Biostatistics Department, Princess Margaret Cancer Research Centre, Toronto, Ontario, Canada.
Dalla Lana School of Public Health, University of Toronto, Toronto, Ontario, Canada.
PLoS One. 2021 Feb 16;16(2):e0246159. doi: 10.1371/journal.pone.0246159. eCollection 2021.

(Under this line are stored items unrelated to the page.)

theorem still_execAnchorRestore (a1) (s : State) : ∀ t, execAnchorRestore a1 s = .next t → t.still = s.still := by
  intro t h; unfold execAnchorRestore at h
  rcases h
  repeat' (first | with_reducible rfl | (simp only [still_State_setAnchor, apply_ite State.still, apply_ite Prod.fst, ite_self, implies_true, eq_self, still_foldl, still_each, still_when, still_State_emit, still_State_used]; done) | (simp only [still_State_setAnchor, apply_ite State.still, apply_ite Prod.fst, ite_self, implies_true, eq_self, still_foldl, still_each, still_when, still_State_emit, still_State_used]) | split | (refine (still_each _ _ _ (fun x t => ?_)).trans ?_) | (refine (still_when _ _ _ (fun t => ?_)).trans ?_) | (refine (still_foldl _ _ _ (fun t x => ?_)).trans ?_) | (rename_i h; refine (congrArg (fun x => State.still (Prod.fst x)) h).symm.trans ?_; simp only [still_State_setAnchor, apply_ite State.still, apply_ite Prod.fst, ite_self, implies_true, eq_self, still_foldl, still_each, still_when, still_State_emit, still_State_used]; done) | intro x)

theorem still_execMergeIdleWriteBack (a1) (a2) (a3) (s : State) : ∀ t, execMergeIdleWriteBack a1 a2 a3 s = .next t → t.still = s.still := by
  intro t h; unfold execMergeIdleWriteBack at h
  rcases h
  repeat' (first | with_reducible rfl | (simp only [still_State_flow, still_State_saHalt, still_State_mismatch, still_State_backEntry, apply_ite State.still, apply_ite Prod.fst, ite_self, implies_true, eq_self, still_foldl, still_each, still_when, still_State_emit, still_State_used]; done) | (simp only [still_State_flow, still_State_saHalt, still_State_mismatch, still_State_backEntry, apply_ite State.still, apply_ite Prod.fst, ite_self, implies_true, eq_self, still_foldl, still_each, still_when, still_State_emit, still_State_used]) | split | (refine (still_each _ _ _ (fun x t => ?_)).trans ?_) | (refine (still_when _ _ _ (fun t => ?_)).trans ?_) | (refine (still_foldl _ _ _ (fun t x => ?_)).trans ?_) | (rename_i h; refine (congrArg (fun x => State.still (Prod.fst x)) h).symm.trans ?_; simp only [still_State_flow, still_State_saHalt, still_State_mismatch, still_State_backEntry, apply_ite State.still, apply_ite Prod.fst, ite_self, implies_true, eq_self, still_foldl, still_each, still_when, still_State_emit, still_State_used]; done) | intro x)

theorem still_execSessionSetupStart (a1) (a2) (s : State) : ∀ t, execSessionSetupStart a1 a2 s = .next t → t.still = s.still := by
  intro t h; unfold execSessionSetupStart at h
  rcases h
  simp only [still_State_setup, apply_ite State.still, ite_self, eq_self]

theorem still_execSessionSetupTimeout (a1) (a2) (s : State) : ∀ t, execSessionSetupTimeout a1 a2 s = .next t → t.still = s.still := by
  intro t h; unfold execSessionSetupTimeout at h
  rcases h
  simp only [still_State_setupFails, apply_ite State.still, ite_self, eq_self]

theorem still_execSessionRetryBackoff (a1) (a2) (s : State) : ∀ t, execSessionRetryBackoff a1 a2 s = .next t → t.still = s.still := by
  intro t h; unfold execSessionRetryBackoff at h
  rcases h
  simp only [still_State_modSess, still_State_setup, apply_ite State.still, ite_self, eq_self]

theorem still_execOpenRx (a1) (a2) (s : State) : ∀ t, execOpenRx a1 a2 s = .next t → t.still = s.still := by
  intro t h; unfold execOpenRx at h
  rcases h
  simp only [still_State_rx, still_State_applyOpen, implies_true, eq_self]

theorem still_execCloseRx (a1) (a2) (a3) (s : State) : ∀ t, execCloseRx a1 a2 a3 s = .next t → t.still = s.still := by
  intro t h; unfold execCloseRx at h
  rcases h
  simp only [still_State_rx, still_State_applyClose, implies_true, eq_self]

theorem still_execClosingTimeout (a1) (a2) (s : State) : ∀ t, execClosingTimeout a1 a2 s = .next t → t.still = s.still := by
  intro t h; unfold execClosingTimeout at h
  rcases h
  simp only [still_State_sessDown, apply_ite State.still, ite_self, eq_self]

theorem still_execLnkEnable (a1) (a2) (s : State) : ∀ t, execLnkEnable a1 a2 s = .next t → t.still = s.still := by
  intro t h; unfold execLnkEnable at h
  rcases h
  simp only [still_State_ctlWrite, still_State_lnkWrite, implies_true, eq_self]

theorem still_execLnkDisable (a1) (a2) (s : State) : ∀ t, execLnkDisable a1 a2 s = .next t → t.still = s.still := by
  intro t h; unfold execLnkDisable at h
  rcases h
  simp only [still_State_ctlWrite, still_State_lnkWrite, implies_true, eq_self]

theorem still_execFpLinkUpRise (a1) (s : State) : ∀ t, execFpLinkUpRise a1 s = .next t → t.still = s.still := by
  intro t h; unfold execFpLinkUpRise at h
  rcases h
  simp only [still_State_modPins, still_State_setup, apply_ite State.still, ite_self, eq_self]

theorem still_execFpLinkUpFall (a1) (s : State) : ∀ t, execFpLinkUpFall a1 s = .next t → t.still = s.still := by
  intro t h; unfold execFpLinkUpFall at h
  rcases h
  simp only [still_State_sessDown, still_State_modPins, still_State_modPort, still_each, still_State_modSess, apply_ite State.still, ite_self, implies_true, eq_self, still_each]

theorem still_execKeepaliveTx (a1) (a2) (s : State) : ∀ t, execKeepaliveTx a1 a2 s = .next t → t.still = s.still := by
  intro t h; unfold execKeepaliveTx at h
  rcases h
  simp only [still_State_enqueue, apply_ite State.still, ite_self, eq_self]

theorem still_execKeepaliveRx (a1) (a2) (a3) (s : State) : ∀ t, execKeepaliveRx a1 a2 a3 s = .next t → t.still = s.still := by
  intro t h; unfold execKeepaliveRx at h
  rcases h
  simp only [still_State_rx, implies_true, eq_self]

theorem still_execKeepaliveTimeout (a1) (a2) (s : State) : ∀ t, execKeepaliveTimeout a1 a2 s = .next t → t.still = s.still := by
  intro t h; unfold execKeepaliveTimeout at h
  rcases h
  simp only [still_each, still_State_modSess, still_State_sessDown, still_State_raiseLost, apply_ite State.still, ite_self, implies_true, eq_self, still_each]

theorem still_execMemberLostNoticeRx (a1) (a2) (a3) (a4) (s : State) : ∀ t, execMemberLostNoticeRx a1 a2 a3 a4 s = .next t → t.still = s.still := by
  intro t h; unfold execMemberLostNoticeRx at h
  rcases h
  simp only [still_State_rx, still_State_applyLost, implies_true, eq_self]

theorem still_execDomainFenceSignalRx (a1) (a2) (a3) (a4) (a5) (a6) (a7) (a8) (s : State) : ∀ t, execDomainFenceSignalRx a1 a2 a3 a4 a5 a6 a7 a8 s = .next t → t.still = s.still := by
  intro t h; unfold execDomainFenceSignalRx at h
  rcases h
  simp only [still_State_rx, still_State_applyFence, implies_true, eq_self]

theorem still_execFrameRxDiscard (a1) (a2) (s : State) : ∀ t, execFrameRxDiscard a1 a2 s = .next t → t.still = s.still := by
  intro t h; unfold execFrameRxDiscard at h
  rcases h
  repeat' (first | with_reducible rfl | (simp only [still_State_rxAccept, still_State_ptpIgnore, apply_ite State.still, apply_ite Prod.fst, ite_self, implies_true, eq_self, still_foldl, still_each, still_when, still_State_emit, still_State_used]; done) | (simp only [still_State_rxAccept, still_State_ptpIgnore, apply_ite State.still, apply_ite Prod.fst, ite_self, implies_true, eq_self, still_foldl, still_each, still_when, still_State_emit, still_State_used]) | split | (refine (still_each _ _ _ (fun x t => ?_)).trans ?_) | (refine (still_when _ _ _ (fun t => ?_)).trans ?_) | (refine (still_foldl _ _ _ (fun t x => ?_)).trans ?_) | (rename_i h; refine (congrArg (fun x => State.still (Prod.fst x)) h).symm.trans ?_; simp only [still_State_rxAccept, still_State_ptpIgnore, apply_ite State.still, apply_ite Prod.fst, ite_self, implies_true, eq_self, still_foldl, still_each, still_when, still_State_emit, still_State_used]; done) | intro x)

theorem still_execFlowEntryTimeout (a1) (a2) (s : State) : ∀ t, execFlowEntryTimeout a1 a2 s = .next t → t.still = s.still := by
  intro t h; unfold execFlowEntryTimeout at h
  rcases h
  simp only [still_State_flowLess, eq_self]

theorem still_execFlowEntryGrant (a1) (s : State) : ∀ t, execFlowEntryGrant a1 s = .next t → t.still = s.still := by
  intro t h; unfold execFlowEntryGrant at h
  rcases h
  simp only [still_State_modPort, apply_ite State.still, ite_self, eq_self]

Feature selection on high dimensional data along with the interaction effects is a critical challenge for classical statistical learning techniques. Existing feature selection algorithms such as random LASSO leverages LASSO capability to handle high dimensional data. However, the technique has two main limitations, namely the inability to consider interaction terms and the lack of a statistical test for determining the significance of selected features. This study proposes a High Dimensional Selection with Interactions (HDSI) algorithm, a new feature selection method, which can handle high-dimensional data, incorporate interaction terms, provide the statistical inferences of selected features and leverage the capability of existing classical statistical techniques. The method allows the application of any statistical technique like LASSO and subset selection on multiple bootstrapped samples; each contains randomly selected features. Each bootstrap data incorporates interaction terms for the randomly sampled features. The selected features from each model are pooled and their statistical significance is determined. The selected statistically significant features are used as the final output of the approach, whose final coefficients are estimated using appropriate statistical techniques. The performance of HDSI is evaluated using both simulated data and real studies. In general, HDSI outperforms the commonly used algorithms such as LASSO, subset selection, adaptive LASSO, random LASSO and group LASSO.
在高维数据上进行特征选择以及交互作用是经典统计学习技术的一个关键挑战。现有的特征选择算法,如随机 LASSO,利用 LASSO 能力来处理高维数据。然而,该技术有两个主要的局限性,即无法考虑交互项,也缺乏用于确定所选特征重要性的统计检验。本研究提出了一种新的特征选择方法——高维交互选择(HDSI)算法,它可以处理高维数据,纳入交互项,为所选特征提供统计推断,并利用现有经典统计技术的能力。该方法允许在多个自举样本上应用任何统计技术,如 LASSO 和子集选择;每个样本都包含随机选择的特征。每个自举数据都包含随机采样特征的交互项。从每个模型中选择的特征被汇集在一起,并确定其统计显著性。选择具有统计学意义的特征作为该方法的最终输出,其最终系数使用适当的统计技术进行估计。HDSI 的性能通过模拟数据和真实研究进行评估。总的来说,HDSI 优于常用的算法,如 LASSO、子集选择、自适应 LASSO、随机 LASSO 和组 LASSO。